Taking n(λ)=1, the plot suggests it would be as larger an incident angle (x) in the plot as possible, which would be parallel to the boundary. But that's beyond the critical angle (and light along the boundary wouldn't be refracted or reflected, I don't think).

No, don't set n(λ)=1. That's what gave you a result beyond the critical angle. Look at this again:
\frac{sin(\theta_1)}{\sqrt(1-(n(\lambda)sin(\theta_1))^2)}\frac{dn(\theta_2)}{d\theta_1}.
As $\theta_1$ approaches the critical angle, what value does its sine tend to? What does that do to the denominator?

 

[chipotleaway]

is that an error in your derivative term?

letting the incident angle approach the critical angle which is arcsin(\frac{1}{\lambda}[\itex], i get a 0 in the square root and 1/n in the numerator. (from evaluating the limit)

 

[haruspex]

is that an error in your derivative term?

Sorry, yes. The last bit should be dn/dλ, but it isn't important.

letting the incident angle approach the critical angle which is arcsin(\frac{1}{\lambda}[\itex], i get a 0 in the square root and 1/n in the numerator. (from evaluating the limit)

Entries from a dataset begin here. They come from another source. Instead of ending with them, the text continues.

-- ==== Sys2Proof/Machine/Units.lean ====
section
/-! DEFINITION. Preparing, removing, inserting and joining the tray's units (R675 to R678, R682, R683, R685, Tables SVC-6 and
SVC-7), by TYPE and INDEX of Table SVC-6. -/

namespace Sys2Proof.Machine

/-- The standby TMC `y` is there, READY and sends heartbeats to the active one (R656). -/
def Tray.standbyGood (t : Tray) (y : Side) : Bool :=
  let m := t.tmc y
  m.present && m.ready && decide ((t.tmc y.other).missed < 3)

/-- F-SVC-07 is in force while there is no READY standby (R656). INSTANCE is the standby's index. -/
def Tray.checkStandby (t : Tray) : Tray :=
  match t.role with
  | none => t
  | some x =>
    let y := x.other
    let t0 := t.clearFault .svc 7 x.ix
    if t0.standbyGood y then t0.clearFault .svc 7 y.ix
    else t0.faultIf (!t0.faulty .svc 7 y.ix) .svc 7 y.ix

/-! ## Preparation (Table SVC-6) -/

/-- The positions of the rail group of phase module `q` of a bank: three for each island, two auxiliary. -/
def railGroupOf (q : Nat) : List Nat := if q < 12 then [q / 3 * 3, q / 3 * 3 + 1, q / 3 * 3 + 2] else [12, 13]

/-- Phase module `q` of slot `x` is there and carries current. -/
def TraySlot.phaseGood (x : TraySlot) (q : Nat) : Bool := x.phases.getD q true && !x.shifted.getD q false

/-- The unit is in its place. -/
def Tray.unitPresent (t : Tray) (typ i : Nat) : Bool :=
  match typ with
  | 1 => (t.slot i).occupied
  | 2 => (t.slot (i / 14)).phases.getD (i % 14) true
  | 3 => (t.tmc (Side.ofIx i)).present
  | 4 => (t.trc (Side.ofIx i)).present
  | 5 => (t.nvm (Side.ofIx i)).present
  | 6 => (t.flow (Side.ofIx i)).present
  | _ => t.lampBoard

/-- The condition of Table SVC-6 under which the unit's preparation is refused; R683 for a TMC in a pending handover. -/
def Tray.prepareBarred (t : Tray) (typ i : Nat) : Bool :=
  match typ with
  | 2 => (railGroupOf (i % 14)).any (fun q => q != i % 14 && !(t.slot (i / 14)).phaseGood q)
  | 3 => t.role == some (Side.ofIx i) || t.hand != .none
  | 4 => !t.trcDrives (Side.ofIx i).other
  | 5 => !((t.nvm (Side.ofIx i).other).present && (t.nvm (Side.ofIx i).other).valid) || t.nvmWrite.isSome
  | 6 => !(t.flow (Side.ofIx i).other).counts
  | _ => false

/-- UNIT_PREPARE is refused with F-SVC-06 (R675). -/
def Tray.prepareRefused (t : Tray) (typ i : Nat) : Bool :=
  !t.unitPresent typ i || t.prepared.isSome || t.prepareBarred typ i

/-- The action of Table SVC-6. -/
def Tray.prepareUnit (t : Tray) (typ i : Nat) : Tray :=
  let x := Side.ofIx i
  let t1 := match typ with
    | 1 => t.onSlot i (fun y => { y with offHeld := true, wantOn := false })
    | 2 => t.onSlot (i / 14) (fun y => { y with shifted := y.shifted.set (i % 14) true })
    | 3 => t.onTmc x (fun m => { m with prepared := true, ready := false, beats := 0 })
    | 4 => t.setTrc x { t.trc x with prepared := true, enabled := false }
    | 5 => t.setNvm x { t.nvm x with prepared := true }
    | 6 => t.setFlow x { t.flow x with prepared := true }
    | _ => t
  ({ t1 with prepared := some (typ, i), prepReady := false, prepAge := 0 }).checkStandby

/-- The prepared unit returns to service (R676, UNIT_RESUME): a chip module by R45, a TRC by R30, a TMC by R651, an NVM card
with the image in use written onto it (R35). -/
def Tray.resumeUnit (t : Tray) (typ i : Nat) : Tray :=
  let x := Side.ofIx i
  let t1 := match typ with
    | 1 => t.onSlot i (fun y => { y with wantOn := true })
    | 2 => t.onSlot (i / 14) (fun y => { y with shifted := y.shifted.set (i % 14) false })
    | 3 => t.onTmc x (fun m => { m with prepared := false })
    | 4 => t.setTrc x { t.trc x with prepared := false }
    | 5 =>
      t.setNvm x (if t.haveImage && (t.nvm x).generation != t.image.generation then
        { t.nvm x with prepared := false, valid := true, generation := t.image.generation, image := t.imageBytes }
      else { t.nvm x with prepared := false })
    | 6 => t.setFlow x { t.flow x with prepared := false }
    | _ => t
  { t1 with prepared := none, prepReady := false }

/-- The ready-to-remove condition (Table SVC-6): a chip module's slot is fully off; the group of a phase module has carried the
full load for 10 ms after the 5 ms shift; a TRC's outputs have been off for 10 ms; any other unit at once. -/
def Tray.readyToRemove (t : Tray) (typ i : Nat) : Bool :=
  match typ with
  | 1 => (t.slot i).seq == .off || (t.slot i).seq == .inhibited
  | 2 => decide (15000 ≤ t.prepAge)
  | 4 => decide (10000 ≤ t.prepAge)
  | _ => true

/-- UNIT_READY_TO_REMOVE (R675): the prepared unit meets its condition. -/
def execUnitReadyToRemove (s : State) : Out :=
  match s.tray.prepared with
  | none => occurs false s s
  | some (typ, i) => occurs (s.tray.role.isSome && !s.tray.prepReady && s.tray.readyToRemove typ i) s
      (s.onTray (fun t => { t with prepReady := true, prepAge := 0 }))

/-- PREPARE_TIMEOUT (R676): a prepared unit other than a chip module is still there 600 s after it became ready; F-SVC-10. -/
def execPrepareTimeout (s : State) : Out :=
  match s.tray.prepared with
  | none => occurs false s s
  | some (typ, i) =>
    occurs (s.tray.role.isSome && typ != 1 && s.tray.prepReady && decide (600000000 ≤ s.tray.prepAge) && s.tray.unitPresent typ i) s
      (s.onTray (fun t => (t.resumeUnit typ i).fault .svc 10 i))

/-! ## Removal (R677) -/

/-- What the tray forgets of a prepared unit that has gone. -/
def Tray.forget (t : Tray) (typ i : Nat) : Tray :=
  let t1 := { t with joining := t.joining.filter (fun u => u.typ != typ || u.idx != i) }
  if t.prepared = some (typ, i) then { t1 with prepared := none, prepReady := false } else t1

/-- The unit is withdrawn: the active TMC leaves the role to the latch, an absent NVM copy is F-TRY-15. -/
def Tray.removeUnit (t : Tray) (typ i : Nat) : Tray :=
  let x := Side.ofIx i
  match typ with
  | 3 =>
    let m := t.tmc x
    let t1 := t.setTmc x { present := false, roleGen := m.roleGen, keys := m.keys, revoked := m.revoked }
    if t.role = some x then
      { t1 with
        role := none, hand := .none, handMsg := none, heldCmds := []
        ring := { t1.ring with sweeping := false, begun := false } }
    else t1.checkStandby
  | 4 => (t.setTrc x { present := false, facility := false, source := .own }).clearFault .try_ 8 i
  | 5 => (t.setNvm x { present := false }).faultIf (t.role.isSome && !t.faulty .try_ 15 i) .try_ 15 i
  | 6 => t.setFlow x { present := false, voting := false }
  | _ => t

/-- UNIT_REMOVED (R59, R677): a TMC, TRC, NVM card or flow sensor is withdrawn; the chips lose a removed TRC's lines. A chip module, a phase module and the lamp
board have rows of their own. -/
def execUnitRemoved (typ idx : Nat) (s : State) : Out :=
  occurs (s.tray.standby && decide (3 ≤ typ) && decide (typ ≤ 6) && s.tray.unitPresent typ idx) s
    (s.followLines (s.onTray (fun t => (t.removeUnit typ idx).forget typ idx)))

/-! ## Insertion and joining (R678, Table SVC-7) -/

/-- A newly inserted unit is detected. A chip module's pins read low and R14 decides; an NVM card's content comes with
NVM_CARD_INSERT (R35). -/
def Tray.insertUnit (t : Tray) (typ i : Nat) : Tray :=
  let x := Side.ofIx i
  let t1 := match typ with
    | 1 => t.onSlot i (fun y => { y with presEarly := false, presLate := false })
    | 3 => t.onTmc x (fun m => { present := true, keys := m.keys, revoked := m.revoked })
    | 4 =>
      let t0 := t.setTrc x { present := true, facility := true, enabled := false }
      t0.setTrc x { t0.trc x with source := t0.bestSource x }
    | 6 => t.setFlow x { present := true, voting := false }
    | 7 => { t with lampBoard := true, lamps := {} }
    | _ => t
  { t1 with joining := t1.joining.filter (fun u => u.typ != typ || u.idx != i) ++ [{ typ := typ, idx := i }] }

/-- UNIT_INSERT (R678). -/
def execUnitInsert (typ idx : Nat) (s : State) : Out :=
  occurs (s.tray.standby && !s.tray.unitPresent typ idx) s (s.onTray (fun t => t.insertUnit typ idx))

/-- The joining condition of Table SVC-7 for a unit that has waited `age` epochs: a phase module soft-starts 100 ms after
detection and F-TRY-12 ends 1 s later; a flow sensor has read within 15 % of its partner for 10 s. -/
def State.joins (s : State) (typ i age : Nat) : Bool :=
  match typ with
  | 2 => decide ((if (s.tray.slot (i / 14)).phases.getD (i % 14) true then 1000000 else 100000) ≤ age)
  | 6 => decide (10000000 ≤ age)
  | 1 => (s.tray.slot i).seq == .on && (s.chip i).running && !(s.tray.slot i).bypass
  | 4 => s.tray.trcDrives (Side.ofIx i)
  | 5 => (s.tray.nvm (Side.ofIx i)).present && (s.tray.nvm (Side.ofIx i)).valid
  | _ => true

/-- The unit enters service (Table SVC-7). The first TMC of a tray that has had no active one asserts READY at once
(R651). -/
def Tray.joinUnit (t : Tray) (typ i : Nat) : Tray :=
  let x := Side.ofIx i
  let t1 := match typ with
    | 2 => t.clearFault .try_ 12 i
    | 3 => t.onTmc x (fun m => { m with checked := true, ready := !t.everHeld })
    | 6 => t.setFlow x { t.flow x with voting := true }
    | 7 => t.drivePatterns.clearFault .try_ 9 noInstance
    | _ => t
  (t1.forget typ i).checkStandby

/-- The bank node soft-starts phase module `i`, whose current is judged from now on (Table SVC-7). -/
def Tray.softStart (t : Tray) (i : Nat) : Tray :=
  let t1 := t.onSlot (i / 14) (fun y => { y with phases := y.phases.set (i % 14) true, shifted := y.shifted.set (i % 14) false })
  { t1 with joining := t1.joining.map (fun u => if u.typ = 2 ∧ u.idx = i then { u with age := 0 } else u) }

/-- UNIT_JOIN (R678): a unit that joins does so at its time. A phase module takes two: its soft start, and the end of
F-TRY-12. -/
def execUnitJoin (typ idx : Nat) (s : State) : Out :=
  let t := s.tray
  match t.joining.find? (fun u => u.typ == typ && u.idx == idx) with
  | none => occurs false s s
  | some u => occurs (s.joins typ idx u.age) s
      { s with tray := if typ = 2 && !(t.slot (idx / 14)).phases.getD (idx % 14) true then t.softStart idx else t.joinUnit typ idx }

end Sys2Proof.Machine
end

<br /> Exactly. So, as θ₁ increases towards the critical angle, the dispersion increases without limit. The maximum is therefore at the critical angle.

 

[chipotleaway]

Thank you!

 

[haruspex]

Thank you!

You're welcome. Reaching for d/dx = 0 to find an extremum without thinking about absolute extrema is an easy trap to fall into. I went that way at first on this problem too.